Turgay Ayer, Presenter: Nothing to Disclose

Oguzhan Alagoz PhD, Abstract Co-Author: Nothing to Disclose

Elizabeth S. Burnside MD, MPH, Abstract Co-Author: Nothing to Disclose

Our findings indicate that the conventional ANN training methodology (using an enriched data set) have inferior performance in terms of both discrimination and accuracy of risk prediction, and may contribute to systematic error in clinical practice.

Artificial Neural Networks (ANNs) are currently in clinical use to detect breast cancer and are being proposed for breast cancer risk prediction. The current conventional training method is to use a balanced dataset of malignant and benign findings. In this study, we show that ANNs trained using the conventional method perform poorly on a dataset that is representative of real clinical data. We propose an alternative training method to improve the performance of ANNs in clinical practice.

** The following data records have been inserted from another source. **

/-- The target step at the end of the period (R56). -/
def Feed.target (x : Feed) : Nat := targetStep (nextEstimate x.estimate x.periodCount)

variable {level : Nat}

/-- The governor's table (R56), by how the step stands to its target. -/
theorem Feed.governor_eq (x : Feed) (level : Nat) : x.governor level =
    if x.target < x.step then
      if x.speedOut then ({ x.nextPeriod with upCount := 0 }, false)
      else ({ x.nextPeriod with upCount := 0, step := x.target }, true)
    else if x.step < x.target then
      if min 2 (x.upCount + 1) = 2 ∧ level ≤ x.staging.length ∧ !x.speedOut then
        ({ x.nextPeriod with upCount := 0, step := x.step + 1 }, true)
      else ({ x.nextPeriod with upCount := min 2 (x.upCount + 1) }, false)
    else ({ x.nextPeriod with upCount := 0 }, false) := rfl

theorem Feed.governor_falls (h : x.target < x.step) (hs : x.speedOut = false) :
    x.governor level = ({ x.nextPeriod with upCount := 0, step := x.target }, true) := by
  rw [Feed.governor_eq, if_pos h, if_neg (by simp [hs])]

theorem Feed.governor_falls_held (h : x.target < x.step) (hs : x.speedOut = true) :
    x.governor level = ({ x.nextPeriod with upCount := 0 }, false) := by
  rw [Feed.governor_eq, if_pos h, if_pos hs]

/-- Below the target the step rises at the second period, with staging at the start level and no SPEED outstanding. -/
theorem Feed.governor_rises (h : x.step < x.target) (hu : min 2 (x.upCount + 1) = 2) (hl : level ≤ x.staging.length)
    (hs : x.speedOut = false) :
    x.governor level = ({ x.nextPeriod with upCount := 0, step := x.step + 1 }, true) := by
  rw [Feed.governor_eq, if_neg (Nat.lt_asymm h), if_pos h, if_pos ⟨hu, hl, by simp [hs]⟩]

theorem Feed.governor_counts (h : x.step < x.target)
    (hn : min 2 (x.upCount + 1) ≠ 2 ∨ x.staging.length < level ∨ x.speedOut = true) :
    x.governor level = ({ x.nextPeriod with upCount := min 2 (x.upCount + 1) }, false) := by
  have hf : ¬(min 2 (x.upCount + 1) = 2 ∧ level ≤ x.staging.length ∧ !x.speedOut) := fun ⟨hu, hl, hs⟩ => by
    rcases hn with hn | hn | hn
    · exact hn hu
    · exact Nat.not_le_of_lt hn hl
    · simp [hn] at hs
  rw [Feed.governor_eq, if_neg (Nat.lt_asymm h), if_pos h, if_neg hf]

theorem Feed.governor_level (h : x.target = x.step) :
    x.governor level = ({ x.nextPeriod with upCount := 0 }, false) := by
  rw [Feed.governor_eq, if_neg (by omega), if_neg (by omega)]

end

/-! #### The target step and SPEED (R56, R123) -/

/-- The target step stands in 1..8, and the estimate carries its speed, unless it is 1 (R56). -/
theorem targetStep_mem (e : Nat) :
    1 ≤ targetStep e ∧ targetStep e ≤ 8 ∧ (16 * (300 + 100 * targetStep e) ≤ e + e / 8 ∨ targetStep e = 1) := by
  unfold targetStep
  cases hf : [8, 7, 6, 5, 4, 3, 2].find? (fun k => decide (16 * (300 + 100 * k) ≤ e + e / 8)) with
  | none => simp
  | some t =>
    have hp : 16 * (300 + 100 * t) ≤ e + e / 8 :=
      of_decide_eq_true (List.find?_some (p := fun k => decide (16 * (300 + 100 * k) ≤ e + e / 8)) hf)
    have hm := List.mem_of_find?_eq_some hf
    simp only [List.mem_cons, List.not_mem_nil, or_false] at hm
    refine ⟨?_, ?_, .inl hp⟩ <;> rw [Option.getD_some] <;> omega

/-- No step above the target is one whose speed the estimate carries: the steps are tried from 8 down (R56). -/
theorem le_targetStep {e k : Nat} (h1 : 1 ≤ k) (h8 : k ≤ 8) (hk : 16 * (300 + 100 * k) ≤ e + e / 8) :
    k ≤ targetStep e := by
  by_cases h2 : k = 1
  · exact h2 ▸ (targetStep_mem e).1
  · have hmem : k ∈ [8, 7, 6, 5, 4, 3, 2] := by simp; omega
    unfold targetStep
    cases hf : [8, 7, 6, 5, 4, 3, 2].find? (fun k => decide (16 * (300 + 100 * k) ≤ e + e / 8)) with
    | none => exact absurd (decide_eq_true hk) (List.find?_eq_none.mp hf k hmem)
    | some t =>
      obtain ⟨-, before, after, hl, hb⟩ := List.find?_eq_some_iff_append.mp hf
      have falling : ([8, 7, 6, 5, 4, 3, 2] : List Nat).Pairwise (· > ·) := by decide
      rw [hl] at hmem falling
      rw [Option.getD_some]
      rcases List.mem_append.mp hmem with hm | hm
      · exact absurd (hb k hm) (by simp [hk])
      · rcases List.mem_cons.mp hm with rfl | hm
        · exact Nat.le_refl _
        · exact Nat.le_of_lt ((List.pairwise_cons.mp (List.pairwise_append.mp falling).2.1).1 k hm)

theorem Device.issueSpeed_none {d : Device} {f : FeedId} {x : Feed} (hx : d.feed f = some x) (hi : x.drive = none) :
    d.issueSpeed f = d := by
  simp only [Device.issueSpeed, hx, hi]

theorem Device.issueSpeed_some {d : Device} {f : FeedId} {x : Feed} {i : DriveId} (hx : d.feed f = some x)
    (hi : x.drive = some i) :
    d.issueSpeed f = (d.setFeed f (some { x with speedOut := true })).issue i (.speed x.step) := by
  simp only [Device.issueSpeed, hx, hi]

/-! #### The obligation -/

/-- Settles O29: what each timer does when it is due and before, the governor's table, and the target step. -/
theorem feedTimersAndTheGovernor : Obligations.FeedTimersAndTheGovernor := by
  refine ⟨?timers, ?governor, fun e k h1 h8 => le_targetStep h1 h8, fun e => targetStep_mem e, ?speed⟩
  case timers =>
    intro s f x hx limit now
    have hb : s.dev.begun.feed f = some x := hx
    refine ⟨fun a ha due room => ?_, fun a ha due full => ?_, fun a ha early => ?_, fun ha => ?_, fun b bs hs due => ?_,
      fun b bs hs early => ?_, fun hs => ?_⟩
    · rw [exec_assemblyTimeout ((Device.assemblyDue_iff hx ha).mpr due), Device.closePending_room hb ha room,
        Feed.close_some ha]
      rfl
    · rw [exec_assemblyTimeout ((Device.assemblyDue_iff hx ha).mpr due), Device.closePending_full hb ha full]
    · exact exec_assemblyTimeout_early (Bool.eq_false_iff.mpr fun h =>
        Nat.not_le_of_lt early ((Device.assemblyDue_iff hx ha).mp h))
    · exact exec_assemblyTimeout_early (Device.assemblyDue_none hx ha)
    · exact exec_oldestBlockTimeout ((Device.stagedDue_iff hx hs).mpr due)
    · exact exec_oldestBlockTimeout_early (Bool.eq_false_iff.mpr fun h =>
        Nat.not_lt_of_le early ((Device.stagedDue_iff hx hs).mp h))
    · exact exec_oldestBlockTimeout_early (Device.stagedDue_nil hx hs)
  case governor =>
    intro s f x hx
    have hb : s.dev.begun.feed f = some x := hx
    have due := Device.periodDue_iff hx
    refine ⟨?ends, fun hs hp => ?_, fun early => ?_⟩
    case ends =>
      intro hst hnow e y k keeps issues up
      have ends {z : Feed} {changed : Bool} (hg : x.governor s.dev.mu.params.startLevel = (z, changed)) :
          exec (.governorPeriod f) s = if changed then issues z else keeps z := by
        rw [exec_governorPeriod (due.mpr ⟨hst, hnow⟩), Device.periodEnd_eq hb hg]
        cases changed <;> rfl
      refine ⟨fun h hs => ?_, fun h hs => ?_, fun h hu hl hs => ?_, fun h hn => ?_, fun h => ?_⟩
      · exact ends (Feed.governor_falls h hs)
      · exact ends (Feed.governor_falls_held h hs)
      · exact ends (Feed.governor_rises h hu hl hs)
      · exact ends (Feed.governor_counts h hn)
      · exact ends (Feed.governor_level h)
    · exact exec_governorPeriod_early fun h => (due.mp h).1.elim hs hp
    · exact exec_governorPeriod_early fun h => Nat.not_le_of_lt early (due.mp h).2
  case speed =>
    exact fun d f x hx => ⟨Device.issueSpeed_none hx, fun i => Device.issueSpeed_some hx⟩

end Sys2Proof.Machine
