-- ==== Sys2Proof/Machine/Ops.lean ====
section
/-! DEFINITION. The shared operations of the station: queues and flushes, marks, the table check and the
halt, the wake rule and retirements, the local scan, and the entries to the station states. -/

namespace Sys2Proof.Machine

/-! ### Lanes and queues -/

/-- `n` TOKENs are returned when the upstream port is UP (R103). -/
def returnTokens (n : Nat) (s : State) : State :=
  { s with up := { s.up with
      sent := if s.up.link = .up then s.up.sent ++ List.replicate n .token else s.up.sent } }

/-- A send in progress is cut off on the lane (R95, R130). -/
def cutSend (s : State) : State :=
  { s with fh := { s.fh with inSend := none },
           down := { s.down with
             sent := s.down.sent ++ (s.fh.inSend.map fun x => .cutOff x.bytes).toList } }

/-- A frame in send that came from the given queue has left its queue (R121, R123). -/
def leaveQueue (src : SendSource) (x : InSend) : InSend :=
  if x.source = src then { x with left := true } else x

/-- The transit queue is flushed: tokens when the upstream port is UP, any scan abandoned, the arbiter
position back to 0 (R76, R109, R121). -/
def flushTransit (s : State) : State :=
  let n := s.fh.transit.length
  let t := returnTokens n s
  { t with fh := { t.fh with transit := [], inSend := t.fh.inSend.map (leaveQueue .transit),
                             arbiterPos := 0 },
           scan := none }

/-- The origination queue is flushed with every entry (R123). -/
def flushOrigination (s : State) : State :=
  { s with fh := { s.fh with origination := [],
                             inSend := s.fh.inSend.map (leaveQueue .origination) } }

/-- Both ports enter OFF: every item takes its reset value and a send is cut off (R95, R96, R98). -/
def portsOff (s : State) : State :=
  let t := cutSend s
  { t with up := { link := .off, receiveLock := false, farLock := false, badRun := 0,
                   advertisementOwed := false, sent := t.up.sent },
           down := { link := .off, receiveLock := false, farLock := false, credit := 0,
                     sent := t.down.sent } }

/-- The frame in hand leaves the transit queue, its slot's TOKEN is returned (R103, R113). -/
def dropHand (s : State) : State :=
  let n := s.fh.transit.length
  let kept := s.fh.transit.filter fun e => e.cond != .inHand
  returnTokens (n - kept.length) { s with fh := { s.fh with transit := kept } }

/-- The frame in hand is marked ready, as the given frame with 1 added to its hop count (R120). -/
def readyHand (f : Frame) (s : State) : State :=
  { s with fh := { s.fh with transit := s.fh.transit.map fun e =>
      if e.cond = .inHand then { frame := { f with hop := f.hop + 1 }, cond := .ready } else e } }

/-- A scan in progress is abandoned and its ballot discarded, as a filtered frame is (R74, R76). -/
def abandonScan (s : State) : State :=
  if s.scan.isSome then dropHand { s with scan := none } else s

/-! ### Station notices -/

/-- The STATE mark is set with a notice; an older one is replaced (R148). -/
def markState (n : StateNotice) (s : State) : State :=
  { s with ctl := { s.ctl with
      stateMark := some { notice := n, replaced := s.ctl.stateMark.isSome } } }

/-- The STATE mark is set with the values as they stand (R148). -/
def markStateNow (st : StationState) (out : Option LeaveOutcome) (s : State) : State :=
  markState { state := st, epoch := s.census.epoch, members := s.census.roster.length,
              orphans := orphanCount s, fence := s.fenceActive, outcome := out } s

/-- The FAULT mark is set; an older one is replaced (R148). -/
def markFault (c : FaultCause) (s : State) : State :=
  { s with ctl := { s.ctl with faultMark := some { cause := c, replaced := s.ctl.faultMark.isSome } } }

/-! ### Halting and the table check -/

/-- INCOMPLETE, the fence, its mark and the FENCE_END due are cleared (R94). -/
def clearShadowUnit (s : State) : State :=
  { s with shadow := { incomplete := false, fence := none, fenceObjected := false,
                       fenceEndDue := false } }

/-- Both census timers are stopped and both dues cleared (R145). -/
def stopCensus (s : State) : State :=
  { s with census := { s.census with censusDue := false, rosterDue := none, retryTimer := none,
                                     formationTimer := none } }

/-- The entry to HALTED (R29, R160), from any state but HALTED. -/
def enterHalted (cause : HaltCause) (s : State) : State :=
  let s := { s with ctl := { s.ctl with state := .halted, haltCause := some cause } }
  let s := flushTransit (portsOff s)
  let s := { s with ctl := { s.ctl with bypassn := false } }
  let s := flushOrigination s
  let s := { s with table := s.table.mapIdx fun _ sl => haltSlot sl }
  let s := stopCensus (clearShadowUnit s)
  let s := { s with ctl := { s.ctl with leaveTimer := none },
                    host := { s.host with commands := [] } }
  markFault (.halt cause) s

/-- A read of the slot met a check error: the station halts with TABLE_CHECK and the slot is freed; in
HALTED the slot is freed with any notice mark it held and nothing else changes, the first cause
standing (R28, R29, R147, R161). -/
def tableCheck (i : SlotNo) (s : State) : State :=
  if s.ctl.state = .halted then freeSlot i s else enterHalted .tableCheck s

/-- The end of an event that read the table (R28). -/
def Reading.settle : Reading → State
  | .done s => s
  | .failed i s => tableCheck i s

/-! ### The wake rule and retirements -/

/-- The wake rule: it takes the own records whose range `hit` accepts (R46). It reads the own PENDING and WAITING
records alone, in slot order; the data book says neither which slots it reads nor in what order
(notes/assumptions/5.md). -/
def wakeOver (hit : Range → Bool) (s : State) : Reading :=
  if dueAllowed s.ctl.state then
    passOver isOpenClaim (fun _ r => some (wakeRecord hit r)) s
  else .done s

/-- The wake rule for a released range (R46). -/
def wake (range : Range) (s : State) : Reading := wakeOver (overlaps · range) s

/-- A slot whose record is RETIRED and holds neither mark is freed (R26). -/
def freeIfDone (i : SlotNo) (s : State) : State :=
  { s with table :=
      if (s.table.get i).holds fun r => (keepUnlessDone r).isNone then s.table.set i Slot.free
      else s.table }

/-- An own record's entry into RETIRED: outcome, due, notice, the wake rule with its range, and the
freeing when it holds neither mark (R55). -/
def retireSlot (i : SlotNo) (r : Record) (out : RecOutcome) (reason : ReleaseReason)
    (notice : Option Notice) (s : State) : Reading :=
  (wake r.range (writeRecord i (retireOwn s.ctl.state out reason notice r) s)).andThen
    fun t => .done (freeIfDone i t)

/-- Ballot loss: a new issue, or at the fourth loss retirement with FAILED(RING_FAULT) (R45). -/
def ballotLoss (i : SlotNo) (r : Record) (s : State) : Reading :=
  if r.lossCount < Config.lossLimit then
    .done (writeRecord i (newIssue { r with lossCount := r.lossCount + 1 }) s)
  else retireSlot i r (.failed .ringFault) .withdrawn (some (.failed .ringFault)) s

/-! ### The local scan -/

/-- Outcome of the local scan. -/
inductive ScanOutcome where
  | blocked
  | clear
  | failed (slot : SlotNo)
  deriving DecidableEq, Repr

/-- The local scan for one own claim: an active fence blocks without a read; otherwise every slot in use
but the claim's own is read in slot order (R35). -/
def localScan (own : SlotNo) (stamp : Stamp) (range : Range) (mode : Mode) (s : State) : ScanOutcome :=
  if s.fenceActive then .blocked
  else match s.table.find fun i sl => i != own && sl.damaged && sl.content.isSome with
    | some i => .failed i
    | none =>
      if (s.table.find fun i sl => i != own && sl.holds (standsInTheWay stamp range mode)).isSome
      then .blocked else .clear

/-! ### Entries to the station states -/

/-- The census unit proposes an epoch with this station's ID as key (R133, R143). -/
def proposeEpoch (epoch : Word32) (s : State) : State :=
  { s with census := { s.census with
      bestKey := some { epoch := epoch, origin := s.stationId }, rosterDue := none,
      censusDue := true, retryTimer := none } }

/-- Steps 2 and 3 of the entry to FORMING at the lease table: the own records, then the dues (R149;
notes/assumptions/5.md). -/
def formingTable (s : State) : Reading :=
  (passOver isOpenOwn (fun _ r => some (formingOwn r)) s).andThen (passOver holdsDue fun _ r => clearDue r)

/-- Steps 1 to 4 of the entry to FORMING from ACTIVE and the start of the formation timer (R149). R149 gives the
abandonment of a scan no place among its steps: it follows the table passes here, and a check error that one of them
meets leaves it to the entry to HALTED (R74, R76, R160; the model's choice, notes/assumptions/24.md). -/
def formingBase (s : State) : Reading :=
  (formingTable { s with ctl := { s.ctl with state := .forming } }).andThen
    fun s =>
      let s := flushOrigination (abandonScan s)
      .done { s with
        shadow := { s.shadow with fenceEndDue := false },
        census := { s.census with censusDue := false, rosterDue := none, retryTimer := none,
                                  formationTimer := some s.ctl.config.formationLimit } }

/-- The entry to FORMING from ACTIVE by a port loss, RESYNC or clock exhaustion: the census unit proposes
the epoch plus 1, or the station halts with EPOCH_EXHAUSTED once the entry's steps stand (R133, R149,
R160; notes/assumptions/17.md). -/
def enterForming (s : State) : Reading :=
  (formingBase s).andThen fun s =>
    if s.census.epoch = Config.maxWord32 then
      .done (enterHalted .epochExhausted (markStateNow .forming none s))
    else .done (markStateNow .forming none (proposeEpoch (s.census.epoch + 1) s))

/-- This station's own frames that the entry to ISOLATED flushes before their send began (R145). -/
def unsentAtIsolation (s : State) : List Frame :=
  match s.fh.inSend with
  | some x => if x.source = .origination ∧ ¬ x.left then s.fh.origination.drop 1 else s.fh.origination
  | none => s.fh.origination

/-- A CENSUS with the given key. -/
def isCensusOf (k : Option Key) (f : Frame) : Bool :=
  match f.body with
  | .census _ => some (censusKey f) == k
  | _ => false

/-- The ROSTER due that a queued ROSTER stands for. -/
def rosterDueOf (f : Frame) : Option RosterDue :=
  match f.body with
  | .roster members => some { epoch := f.epoch, members := members }
  | _ => none

/-- At entry to ISOLATED a CENSUS due and a ROSTER due are kept, or set again when their frame is flushed
unsent (R145). -/
def restoreCensusDues (s : State) : State :=
  { s with census := { s.census with
      censusDue := s.census.censusDue || (unsentAtIsolation s).any (isCensusOf s.census.bestKey),
      rosterDue := s.census.rosterDue.or (s.fh.origination.findSome? rosterDueOf) } }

We collected structured reports from 48,744 consecutive mammography examinations on 18,270 patients from 4/5/1999 to 2/9/2004. Using the National Mammography Database format, 62,219 mammographic findings (61,709 benign, 510 malignant) were successfully matched with our cancer registry, which served as our reference standard. We built two ANNs. ANN-I was trained on an enriched, balanced subset (255 benign and 255 malignant abnormalities), which is the conventional method. ANN-II was trained on an unbalanced subset (30,855 benign and 255 malignant abnormalities), in which the prevalence of malignant abnormalities reflects clinical practice. We tested both models on the remaining 31,109 abnormalities (30,854 benign and 255 malignant). We evaluated and compared 1) the discriminative performances of the two models in differentiating malignant findings from benign ones and 2) the accuracy of risk prediction (calibration). In terms of discrimination, ANN-II performed significantly better (AUC=0.971) than ANN-I (AUC=0.921) (P<0.001). In terms of calibration, again ANN-II performed significantly better (P>0.05). This is also illustrated in the figure.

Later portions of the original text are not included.